Figura 4: Tipi di esperimenti rappresentativi. (A-C) Schemi degli esperimenti force-ramp, force-clamp, e force-jump (in alto) con tracce temporali rappresentative di estensione dalle misurazioni corrispondenti (al centro). I tipi di analisi che possono essere condotti sono mostrati in basso. Fare clic qui per visualizzare una versione ingrandita di questa figura.

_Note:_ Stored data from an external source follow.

-- ==== Sys2Proof/Tests/Slice0.lean ====
section
/-! SUPPORT. Tests, each one decoding or one step on a small state, with expected results from spec/, and for every
obligation with hypotheses a state that meets them. -/

set_option maxRecDepth 20000

namespace Sys2Proof.Tests

open Sys2Proof.Machine

/-! Ill-formed terms, one for each check (30_encoding.md R135, R143). -/

theorem test_illformed_aIllegalLow : (Instr.aIllegalLow 0).WellFormed = false := by decide
theorem test_illformed_bINr : (Instr.bINr .A).WellFormed = false := by decide
theorem test_illformed_bDCr : (Instr.bDCr .A).WellFormed = false := by decide
theorem test_illformed_bOUT : (Instr.bOUT 7).WellFormed = false := by decide
theorem test_wellformed_bounds : (Instr.aIllegalLow 1).WellFormed = true ∧ (Instr.bINr .B).WellFormed = true ∧
    (Instr.bDCr .L).WellFormed = true ∧ (Instr.bOUT 8).WellFormed = true ∧ (Instr.bOUT 31).WellFormed = true := by decide

/-! Every constructor from a word written out bit by bit from the tables of 30_encoding.md R134, R135, R143, R144. -/

/-- These bytes, followed by another byte, decode to this instruction and leave that byte. -/
def reads (v : Variant) (p : List Byte × Instr) : Bool :=
  match decode v (p.1 ++ [0x5A]) with
  | .ok (i, rest) => decide (i = p.2) && rest == [0x5A]
  | .error _ => false

theorem test_decode_a1 : ([
    ([0b00000000], .aNop), ([0b00011010, 0x30], .aJcn 10 0x30), ([0b00100110, 0xA7], .aFim 3 0xA7),
    ([0b00101111], .aSrc 7), ([0b00110100], .aFin 2), ([0b00110011], .aJin 1), ([0b01000010, 0x50], .aJun 0x250),
    ([0b01011111, 0xFE], .aJms 0xFFE), ([0b01100101], .aInc 5), ([0b01110101, 0xAA], .aIsz 5 0xAA),
    ([0b10000010], .aAdd 2), ([0b10010100], .aSub 4), ([0b10100011], .aLd 3), ([0b10111010], .aXch 10),
    ([0b11000001], .aBbl 1), ([0b11011001], .aLdm 9)
    ] : List (List Byte × Instr)).all (reads .A) = true := by decide

theorem test_decode_a2 : ([
    ([0b11100000], .aWrm), ([0b11100001], .aWmp), ([0b11100010], .aWrr), ([0b11100011], .aWpm),
    ([0b11100100], .aWr0), ([0b11100101], .aWr1), ([0b11100110], .aWr2), ([0b11100111], .aWr3),
    ([0b11101000], .aSbm), ([0b11101001], .aRdm), ([0b11101010], .aRdr), ([0b11101011], .aAdm),
    ([0b11101100], .aRd0), ([0b11101101], .aRd1), ([0b11101110], .aRd2), ([0b11101111], .aRd3)
    ] : List (List Byte × Instr)).all (reads .A) = true := by decide

theorem test_decode_a3 : ([
    ([0b11110000], .aClb), ([0b11110001], .aClc), ([0b11110010], .aIac), ([0b11110011], .aCmc),
    ([0b11110100], .aCma), ([0b11110101], .aRal), ([0b11110110], .aRar), ([0b11110111], .aTcc),
    ([0b11111000], .aDac), ([0b11111001], .aTcs), ([0b11111010], .aStc), ([0b11111011], .aDaa),
    ([0b11111100], .aKbp), ([0b11111101], .aDcl), ([0b00001111], .aIllegalLow 15), ([0b11111110], .aIllegalHigh 0),
    ([0b11111111], .aIllegalHigh 1)
    ] : List (List Byte × Instr)).all (reads .A) = true := by decide

theorem test_decode_b1 : ([
    ([0b00000001], .bHltLow), ([0b11111111], .bHltHigh), ([0b11001000], .bLr1r2 .B .A), ([0b11101111], .bLrM .H),
    ([0b11111001], .bLMr .B), ([0b10000001], .bADr .B), ([0b10000111], .bADM), ([0b10001110], .bACr .L),
    ([0b10001111], .bACM), ([0b10010011], .bSUr .D), ([0b10010111], .bSUM), ([0b10011010], .bSBr .C),
    ([0b10011111], .bSBM)
    ] : List (List Byte × Instr)).all (reads .B) = true := by decide

theorem test_decode_b2 : ([
    ([0b10100100], .bNDr .E), ([0b10100111], .bNDM), ([0b10101101], .bXRr .H), ([0b10101111], .bXRM),
    ([0b10110000], .bORr .A), ([0b10110111], .bORM), ([0b10111001], .bCPr .B), ([0b10111111], .bCPM),
    ([0b00101110, 0x3F], .bLrI .H 0x3F), ([0b00111110, 0x99], .bLMI 0x99), ([0b00000100, 1], .bADI 1),
    ([0b00001100, 2], .bACI 2), ([0b00010100, 3], .bSUI 3), ([0b00011100, 4], .bSBI 4)
    ] : List (List Byte × Instr)).all (reads .B) = true := by decide

theorem test_decode_b3 : ([
    ([0b00100100, 5], .bNDI 5), ([0b00101100, 6], .bXRI 6), ([0b00110100, 7], .bORI 7), ([0b00111100, 8], .bCPI 8),
    ([0b00011101], .bRST 3), ([0b00001000], .bINr .B), ([0b00110001], .bDCr .L), ([0b00000010], .bRLC),
    ([0b00001010], .bRRC), ([0b00010010], .bRAL), ([0b00011010], .bRAR), ([0b00111111], .bRET),
    ([0b00001011], .bRFc .zero), ([0b00110011], .bRTc .sign)
    ] : List (List Byte × Instr)).all (reads .B) = true := by decide

theorem test_decode_b4 : ([
    ([0b01111100, 0x34, 0xFF], .bJMP 0x3F34), ([0b01001000, 0, 2], .bJFc .zero 0x200),
    ([0b01111000, 0x34, 0x12], .bJTc .parity 0x1234), ([0b01101110, 0, 3], .bCAL 0x300),
    ([0b01000010, 1, 0x40], .bCFc .carry 1), ([0b01110010, 0, 3], .bCTc .sign 0x300), ([0b01001111], .bINP 7),
    ([0b01011011], .bOUT 13), ([0b00111001], .bIllegalIncDec 1), ([0b00101010], .bIllegalRotate 1)
    ] : List (List Byte × Instr)).all (reads .B) = true := by decide

/-- Every first byte of variant B matches a row, and every first byte of variant A does (V-ENC-1, V-ENC-3). -/
theorem test_census : ((List.range 256).all fun n =>
    (findRow .A (BitVec.ofNat 8 n)).isSome && (findRow .B (BitVec.ofNat 8 n)).isSome) = true := by decide

/-! Small machines. -/

/-- The plain machine of variant A with these bytes at `pc`. -/
def plainA (pc : PcA) (code : List Byte) (f : CpuA → CpuA) : State :=
  { State.reset with mem := Memory.load [] pc.toNat code, a := { f CpuA.reset with pc := pc } }

/-- The plain machine of variant B with these bytes at `pc`. -/
def plainB (pc : PcB) (code : List Byte) (f : CpuB → CpuB) : State :=
  { State.resetWith (MachineConfig.plain .B) with mem := Memory.load [] pc.toNat code, b := { f CpuB.reset with pc := pc } }

/-- The outcome is a next state of which `p` holds. -/
def ends (r : Result) (p : State → Bool) : Bool :=
  match r with
  | .next t => p t
  | _ => false

/-- A machine with one entry of every kind: 0 a ROM 0x200..0x2FF, 1 a RAM 0x00..0x3F of bank 0 with status, 2 a
read-only RAM 0x40..0x4F with status, 3 a RAM 0x50..0x5F without status, 4 a foreign device 0x60..0x6F, 5 the register
window 0x70..0x77 of mapper 0; ports 0..3 foreign, 8..11 the window. -/
def busConfig (v : Variant) (p : Params) : MachineConfig :=
  { variant := v, params := p, nLatches := 2
    mappers := [{ sourceBit := 12, slots := [some ⟨0, 12⟩, none, some ⟨1, 13⟩], lat := [some 0, none, some 0] }]
    memList := [⟨.rom, ⟨0x200, 0x2FF, .always⟩, .memory true false []⟩,
      ⟨.ram, ⟨0x00, 0x3F, .regEqCL 0⟩, .memory false true []⟩, ⟨.ram, ⟨0x40, 0x4F, .always⟩, .memory true true []⟩,
      ⟨.ram, ⟨0x50, 0x5F, .always⟩, .memory false false []⟩, ⟨.ram, ⟨0x60, 0x6F, .always⟩, .foreign⟩,
      ⟨.ram, ⟨0x70, 0x77, .always⟩, .mapperWindow 0⟩]
    portList := [⟨⟨0, 3, .always⟩, .foreign⟩, ⟨⟨8, 11, .always⟩, .mapperWindow 0⟩] }

/-- The machine of `busConfig` in variant A, with this address latch and this instruction byte at 0x200. -/
def busA (p : Params) (rc : Byte) (op : Byte) : State :=
  let s := State.resetWith (busConfig .A p)
  { s with a := { s.a with rc := rc, pc := 0x200, acc := 7 }, mem := Memory.load [] (contentKey 0 0) [op] }

/-- The machine of `busConfig` in variant B, with this pointer and these bytes at 0x200. -/
def busB (l : Byte) (code : List Byte) : State :=
  let s := State.resetWith (busConfig .B {})
  { s with b := { s.b with x := #v[0x5A, 1, 2, 3, 4, 0, l], pc := 0x200 }, mem := Memory.load [] (contentKey 0 0) code }

/-! Variant A, one step (95_test_vectors.md Part 2). -/

/-- A byte with a register operand 2, before (`ACC`, `x[2]`, `CY`) and after (`ACC`, `CY`). -/
def accReg (op : Byte) (a x : Nibble) (c : Bool) (a' : Nibble) (c' : Bool) : Bool :=
  ends (step (plainA 0x10 [op ||| 2] fun k => { k.setReg 2 x with acc := a, cy := c })) fun t =>
    t.a.acc == a' && t.a.cy == c' && t.a.pc == 0x11 && t.a.reg 2 == x && t.err == none

/-- A byte, before (`ACC`, `CY`) and after. -/
def acc (op : Byte) (a : Nibble) (c : Bool) (a' : Nibble) (c' : Bool) : Bool :=
  ends (step (plainA 0x10 [op] fun k => { k with acc := a, cy := c })) fun t =>
    t.a.acc == a' && t.a.cy == c' && t.a.pc == 0x11 && t.err == none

Figura 5: Transizione a due stati di una forcina di DNA a 8 bp. (A) Schema degli esperimenti di MT su una forcina di DNA con la transizione prevista per la decompressione e la ricompressione. (B) Traccia rappresentativa dell'estensione del costrutto da esperimenti di rampa di forza con livelli di forza crescenti (~0,25 pN s⁻¹). (C) Curva rappresentativa forza-estensione ricostruita a partire dai dati di cui alla lettera B). Le curve gialle indicano i modelli WLC per il costrutto a forcina con la forcina nella conformazione chiusa (solida) e aperta (tratteggiata). (D) Traccia di estensione rappresentativa da esperimenti a forza costante con livelli di forza crescenti, misurati a 100 Hz. (E) Istogrammi dei dati di estensione in (D). (F,G) Risultati per gli stessi esperimenti in (D) ed (E) ma con tracking a 1,2 kHz. La serie temporale grezza a 1,2 kHz è stata attenuata applicando un filtro mediano a cinque punti. Tracce rosse nella vista espansa di (F) sono state ottenute da un HMM. Le linee rosse in (G) indicano la posizione delle popolazioni gaussiane. (H) Distanza tra le due popolazioni di cui alla lettera G). (I) Probabilità allo stato aperto in funzione della forza applicata. La curva rossa è un modello Boltzmann montato ( ) con la forza media F_1/2 = 5,9 pN. (J) Velocità di transizione di decompressione e ricompressione misurate in base ai risultati HMM. Le linee continue indicano una dipendenza esponenziale dalla forza. (K) Fluttuazione termica nelle misure di estensione. Le deviazioni standard dei dati di estensione della forcina (senza filtro) sono mostrate in funzione della forza. Il limite di risoluzione termica che rappresenta l'entità teorica delle fluttuazioni termiche è stato stimato dall'Eq. 9 nel lavoro di Choi et al.2 per una perla da ^2,8 μm con un cavo di 1 kbp. (L) Deviazioni di Allan calcolate dai dati della forcina a 1,2 kHz in (F) (senza filtraggio). L'inserto mostra la deviazione di Allan a 0,01 s in funzione della forza, che dimostra un graduale aumento e diminuzione della fluttuazione dovuta alla dinamica del tornante. Abbreviazione: MT = pinzetta magnetica. Fare clic qui per visualizzare una versione ingrandita di questa figura.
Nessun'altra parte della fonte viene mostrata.